Having said this, Grid was created with a consideration of how digital accessibility can be furthered. Looking at audio and visual descriptions, Bluetooth connectivity, crowd-sourced information, intrinsically-driven reward systems, and a myriad of pictures and videos, our app envisions accessible design with empathy at the forefront.
Exploratory research was conducted with the intent to identify particular pitfalls we wanted to avoid in developing Grid. First with smartphone accessibility applications, and next with UW-affiliated user interviews to make our solution campus-specific. This was done in order to hone in on the scope of our project by understanding what was lacking in the larger market before addressing the needs of our specific communities.
Analyzing existing solutions, I led investigative research on mobile applications, particularly focusing on the reactions and interactions users had with these solutions and their intended purposes.

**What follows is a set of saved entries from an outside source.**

/-- The lengths and ranges of the lists that a command carries (18_power.md R483, 06_plain.md R169 and R185, 09_firmware.md R274, 10_tenancy.md
R294 and R298, 14_shelf.md R390, 15_ethernet.md R415, 16_rdma.md R438, 17_time.md R469); a command without lists carries fields
that their types bound. -/
def Proper : Instr → Prop
  | .kerfCommit p => p.energy.length = 40
  | .flitRelease _ _ x _ => x.length = 640
  | .replayFlitReceived _ _ x _ _ => x.length = 640
  | .musterRecord _ x _ => x.length = 256
  | .boot r => ∀ n ∈ r.failAt, 2 ≤ n.toNat
  | .unbind _ _ sig nonce _ => sig.length = 96 ∧ nonce.length = 32
  | .challenge _ _ nonce => nonce.length = 32
  | .shelfCommandDone _ _ m => ∀ p ∈ m.unread, p < 2 ^ 64
  | .frameReceived _ x _ _ => 14 ≤ x.length
  | .rdmaWritePacket p => p.payload.length ≤ 4096
  | .rdmaReadRequest p => p.payload.length ≤ 4096
  | .rdmaReadResponse p => p.payload.length ≤ 4096
  | .acknowledge p => p.payload.length ≤ 4096
  | .nakReceived p => p.payload.length ≤ 4096
  | .cnpReceived p => p.payload.length ≤ 4096
  | .sensorSample vals => vals.length = 25 ∧ ∀ v ∈ vals, -(2 ^ 23) ≤ v ∧ v < 2 ^ 23
  | _ => True
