-- ==== Sys2Proof/Tests/Slice0.lean ====
section
/-! SUPPORT. Tests: an ill-formed command for each check of WellFormed, small examples from the manual, and for each clause
of a statement a state and operands that meet its conditions. -/

namespace Sys2Proof.Tests

set_option Elab.async false

open Sys2Proof Sys2Proof.Machine Sys2Proof.Say

/-- Bench b is present and runs. -/
def onBench (b : Nat) : State := (State.reset.setFlag (F.bncStatusPresent b) true).setFlag (F.bncStatusRunning b) true

/-- Operand words. -/
def words (a b c : Nat) : SeqWords := ⟨0, false, false, 0, BitVec.ofNat 32 a, BitVec.ofNat 32 b, BitVec.ofNat 32 c⟩


/-! ### Witnesses: benches -/

/-- Bench b with every window of sets 0 and 3 at anchor 200. -/
def anchored (b : Nat) : State :=
  let s := onBench b
  let w : Window := ⟨0, 0, 200⟩
  s.setBench b { s.bench b with wins := [(0, w), (1, w), (4095, w)], vreg := [(0, [0x3F800000#32, 0])] }

theorem witness_vector_operations_and_primitives_by_lane :
    (∀ n ∈ List.range 16, Ready (onBench 159) (159 : BenchId) (.vec n) (words 0xFFE0 0xFFFFFFFF 0xFFFFF) 0 0) ∧
    (∀ n ∈ List.range 9, Ready (onBench 159) (159 : BenchId) (.trn n) (words 0 0 0x3FF) 0 0) ∧ Full (onBench 159) 159 31 := by
  decide +kernel

theorem witness_vector_loads_stores_and_reductions :
    (Ready (onBench 0) (0 : BenchId) (.vec 0x0A) (words 0xFFE0 0 31) 0 0 ∧ Clean (onBench 0) 0 (64 * 0xFFE0) 2048) ∧
    (Ready (onBench 0) (0 : BenchId) (.vec 0x0B) (words 0xFFE0 0 0x3E0) 0 0 ∧ Full (onBench 0) 0 31) ∧
    (Ready (onBench 0) (0 : BenchId) (.vec 0x0C) (words 0xFFF0 0 31) 0 0 ∧ Clean (onBench 0) 0 (64 * 0xFFF0) 1024) ∧
    Ready (onBench 0) (0 : BenchId) (.vec 0x0D) (words 0xFFF0 0 0x3E0) 0 0 ∧
    (Ready (onBench 0) (0 : BenchId) .vdraw (words 0xFFFF 0xFFFFFFFF 30) 0 0 ∧ Clean (onBench 0) 0 (64 * 0xFFFF) 16) ∧
    (∀ k ∈ [0x3000000, 0x3800000],
      Ready (anchored 0) (0 : BenchId) .vred (words 0 1023 k) 0 0 ∧
      ((((anchored 0).bench 0).win 4095).addTerms (if bitOf k 23 then (((anchored 0).bench 0).vr 0).map singleTerm
        else List.zipWith fp32Term (((anchored 0).bench 0).vr 0) (((anchored 0).bench 0).vr 0))).2 = false) := by
  decide +kernel

theorem witness_accumulator_commands :
    Ready (onBench 0) (0 : BenchId) .aclr (words 0 0 0x1FFF) 0 0 ∧ Ready (onBench 0) (0 : BenchId) .aclr (words 0 0 0x400000) 0 0 ∧
    (∀ m ∈ [0, 0x800000, 0x1000000], Ready (onBench 0) (0 : BenchId) .aanc (words 0xFFFF 0 (0x1FFF + m)) 0 0 ∧
      Clean (onBench 0) 0 (64 * 0xFFFF) 2) ∧
    Ready (onBench 0) (0 : BenchId) .aanc { words 0 200 0x801FFF with split := true } 0 0 ∧
    (∀ j, j < 1 → (Tab.get 0x8000#16 ((onBench 0).bench 0).prescan (4095 + j)).toInt ≤
      ((suppliedAnchors ((onBench 0).bench 0).store { words 0 200 0x801FFF with split := true }).getD j 0).toInt) ∧
    (Ready (onBench 0) (0 : BenchId) .aimp (words 0xFFFF 0 0x4000) 0 0 ∧ Clean (onBench 0) 0 (64 * 0xFFFF) 64) ∧
    (Ready (anchored 0) (0 : BenchId) .abias (words 0xFFFF 0 0x2000) 0 0 ∧ Clean (anchored 0) 0 (64 * 0xFFFF) 8 ∧
      ∀ j, j < 2 → ((((anchored 0).bench 0).win (0 + j)).addTerms
        [singleTerm (BitVec.ofNat 32 (num (anchored 0) 0 (64 * 0xFFFF + 4 * j) 4))]).2 = false) := by
  decide +kernel

theorem witness_window_results :
    (∀ bf ∈ [false, true], Ready (onBench 0) (0 : BenchId) .awb { words 0xFFFF 0 0x1FFF with bf := bf } 0 0) ∧
    Ready (onBench 0) (0 : BenchId) .aexp (words 0xFFFF 0 0x4003) 0 0 ∧ Ready (onBench 0) (0 : BenchId) .sxch (words 0xFFFF 0 0x20000) 0 0 ∧
    (Ready (onBench 0) (0 : BenchId) .asamp (words 0 0xFFFF 16) 0 0 ∧
      ((onBench 0).bench 0).operandFault (linesOf 0 64 ++ [0xFFFF]) = none) := by
  decide +kernel

/-- Bench 0 with every window at anchor 300. -/
def allAnchored : State :=
  let s := onBench 0
  s.setBench 0 { s.bench 0 with wins := (List.range 4096).map (fun k => (k, ⟨0, 0, 300⟩)) }

theorem get_map {α : Type} (d v : α) (l : List Nat) (k : Nat) (h : k ∈ l) : Tab.get d (l.map (fun k => (k, v))) k = v := by
  induction l with
  | nil => cases h
  | cons a t ih =>
    by_cases e : k = a
    · simp [Tab.get, e]
    · simp only [List.map_cons, Tab.get, if_neg e]
      exact ih (by simpa [e] using h)

theorem allAnchored_win (k : Nat) (h : k < 4096) : ((allAnchored.bench 0).win k).anchor.toInt = 300 := by
  have : (allAnchored.bench 0).win k = ⟨0, 0, 300⟩ := by
    simp only [allAnchored, Bench.win, State.setBench_self]
    exact get_map _ _ _ _ (List.mem_range.mpr h)
  rw [this]
  decide

/-- BF16 terms break no anchor of 300. -/
theorem allAnchored_fits (stream : Bool) (m : Memory) (i : SeqWords) (f j : Nat) (hi : i.fc 16 4 = 8) (h : f + j < 4096) :
    (((allAnchored.bench 0).win (f + j)).addTerms ((mmaTerms m stream i).getD j [])).2 = false := by
  apply Window.addTerms_fit
  intro t ht u hu
  rw [allAnchored_win _ h]
  have hb : ∀ ts ∈ mmaTerms m stream i, t ∈ ts → u ≤ 300 := by
    intro ts hts hmem
    simp only [mmaTerms, List.mem_flatMap, List.mem_map] at hts
    obtain ⟨r, -, c, -, rfl⟩ := hts
    simp only [outputTerms, hi, if_true, List.mem_map] at hmem
    obtain ⟨e, -, rfl⟩ := hmem
    have := bf16Term_top _ _ _ hu
    omega
  by_cases hj : j < (mmaTerms m stream i).length
  · rw [List.getD_eq_getElem _ _ hj] at ht
    exact hb _ (List.getElem_mem hj) ht
  · rw [List.getD_eq_default _ _ (by omega)] at ht
    cases ht

/-- The largest MMT and MMS tile: window set 3, and for MMS the last group of 64 windows. -/
def tile (stream : Bool) : SeqWords := if stream then words 0xFC00 0x80100 0x3F880000 else words 0x10000 0x10100 0x3880000

theorem witness_matrix : ∀ stream ∈ [false, true],
    Ready allAnchored (0 : BenchId) (if stream then .mms else .mmt) (tile stream) 0 0 ∧
    (allAnchored.bench 0).operandFault (mmaLines stream (tile stream)) = none := by
  decide +kernel

theorem witness_prescan_and_quantize :
    (let i := words 0 0 0x880000
     let y : Slot := BitVec.ofNat 128 (0x001001 * 2 ^ 100 + 2 ^ 32 * 0 + 0x100 * 2 ^ 16)
     Ready (onBench 0) (0 : BenchId) .spre i y 0 ∧ ((onBench 0).bench 0).operandFault (spreLines i y) = none ∧ bitOf i.c.toNat 31 = false) ∧
    (let i := words 0 0xFFFE 0x3FF0014
     Ready (onBench 0) (0 : BenchId) .sqnt i 0 0 ∧ i.fc 4 12 = 1 ∧ Clean (onBench 0) 0 0 128) := by
  decide +kernel

/-- Bench 0 with a loop, an open window that has been released, and eight transfers in flight. -/
def busyBench : State :=
  let s := onBench 0
  let t := movShape 1 (words 0 0 0) 0 0
  s.setBench 0 { s.bench 0 with loop := some (1, 2, 3), window := some 33, released := true, flight := List.replicate 8 t }

/-- The same, stalled at a ninth. -/
def stalledBench : State := busyBench.setBench 0 { busyBench.bench 0 with stall := some (17, 0) }

theorem witness_sequencer_control :
    (∀ op ∈ [SeqOp.nop, .endProg], Ready (onBench 0) (0 : BenchId) op (words 0 0 0) 0 0) ∧
    (Ready (onBench 0) (0 : BenchId) .loop (words 255 0xFFFF 0) 0 0 ∧ ((onBench 0).bench 0).loop = none) ∧
    Ready (onBench 0) (0 : BenchId) .waitm (words 0xFFFFFFFF 0 0) 0 0 ∧ Ready (onBench 159) (159 : BenchId) .sync (words 0 0xFFFF 15) 0 0 ∧
    Ready (onBench 0) (0 : BenchId) .openWin (words 33 0 0) 0 0 ∧
    ((busyBench.bench 0).window.isSome = true ∧ (busyBench.bench 0).released = true) := by
  decide +kernel
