-- ==== Sys2Proof/Config.lean ====
section
/-! DEFINITION. What an implementation fixes: the parameters of spec/00_scope.md R4 as plain data (their default values
stand in Machine/Defaults.lean), and the one free value of the model. -/

namespace Sys2Proof

/-- `OPC` (R4, R53): the opcode number of each of the 31 instructions; `halt` is END's. -/
structure OpcMap where
  loadv : Int
  loada : Int
  loadind : Int
  loadidxx : Int
  loadidxy : Int
  loadspx : Int
  store : Int
  addx : Int
  addy : Int
  subx : Int
  suby : Int
  copytox : Int
  copyfromx : Int
  copytoy : Int
  copyfromy : Int
  copytosp : Int
  copyfromsp : Int
  jump : Int
  jumpifeq : Int
  jumpifne : Int
  call : Int
  ret : Int
  push : Int
  pop : Int
  put : Int
  incx : Int
  decx : Int
  get : Int
  int : Int
  iret : Int
  halt : Int
  deriving DecidableEq, Repr

/-- The parameters of R4, all of them, which the configuration port of R27 carries, constant during a run. -/
structure Params where
  /-- `XLEN`: width in bits of every register, memory cell and arithmetic result. -/
  xlen : Nat
  /-- `USER_SIZE`: exclusive upper bound of the user zone, first address of the system zone. -/
  userSize : Int
  /-- `SYSTEM_SIZE`: exclusive upper bound of the system zone and of memory (C3). -/
  systemSize : Int
  /-- `TIMER_VECTOR`: entry address of the timer handler. -/
  timerVector : Int
  /-- `SYSCALL_VECTOR`: entry address of the software trap handler. -/
  syscallVector : Int
  /-- `USER_SP_INIT`: reset value of `UserSP`. -/
  userSpInit : Int
  /-- `SYSTEM_SP_INIT`: reset value of `SystemSP`, and what IRET restores. -/
  systemSpInit : Int
  /-- `TIMER_PERIOD`: what the countdown is loaded with. -/
  timerPeriod : Int
  /-- `PORT_INT`: the operand of PUT that selects integer output. -/
  portInt : Int
  /-- `PORT_CHAR`: the operand of PUT that selects character output. -/
  portChar : Int
  /-- `RAND_MIN`: the least value GET may draw. -/
  randMin : Int
  /-- `RAND_MAX`: the greatest value GET may draw. -/
  randMax : Int
  /-- `OPC`: the opcode map. -/
  opc : OpcMap
  /-- `MEM_INIT`: content of every cell the image did not load. -/
  memInit : Int
  /-- `RESET_GPR`: reset value of AC, X, Y and IR. -/
  resetGpr : Int
  deriving DecidableEq, Repr

/-- FREE VALUE (log 11). The word behind the `n`-th draw of the random source where the environment has fixed none
(R27, R107): nothing is known of it; `Machine.boundedDraw` brings it into the bounds that R107 promises. -/
opaque Config.freeDraw : Nat → Int

end Sys2Proof
end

Comparing existing Solution A and Solution B, two interactive mobile map applications that allowed wheelchair users to see what spaces were easily navigable via information provided by users, I identified their most attractive features:
Solution A: wheelchair users can actively add wheelchair-friendly locations of toilets and parking spaces.
Solution B: users can traverse a large array of data synthesized into ten different categories (Bathroom, Elevator, Parking, Shop, Other, Station, Lodging, Ramp, Barrier and Favorite).
Where both of these apps fell short, however, was in their lack of instructions and abundance of incorrect information provided by users. Moreover, because usage and interactivity were understood through the lens of ableist design practices—requiring mobility-impaired users to stop, use the app, and then go about their day—these solutions were insufficient. Thus, while the features they presented were desirable, the way crowd-sourced information and the interface was integrated into the app struggled from misinformation and a lack of knowledge about understanding accessibility.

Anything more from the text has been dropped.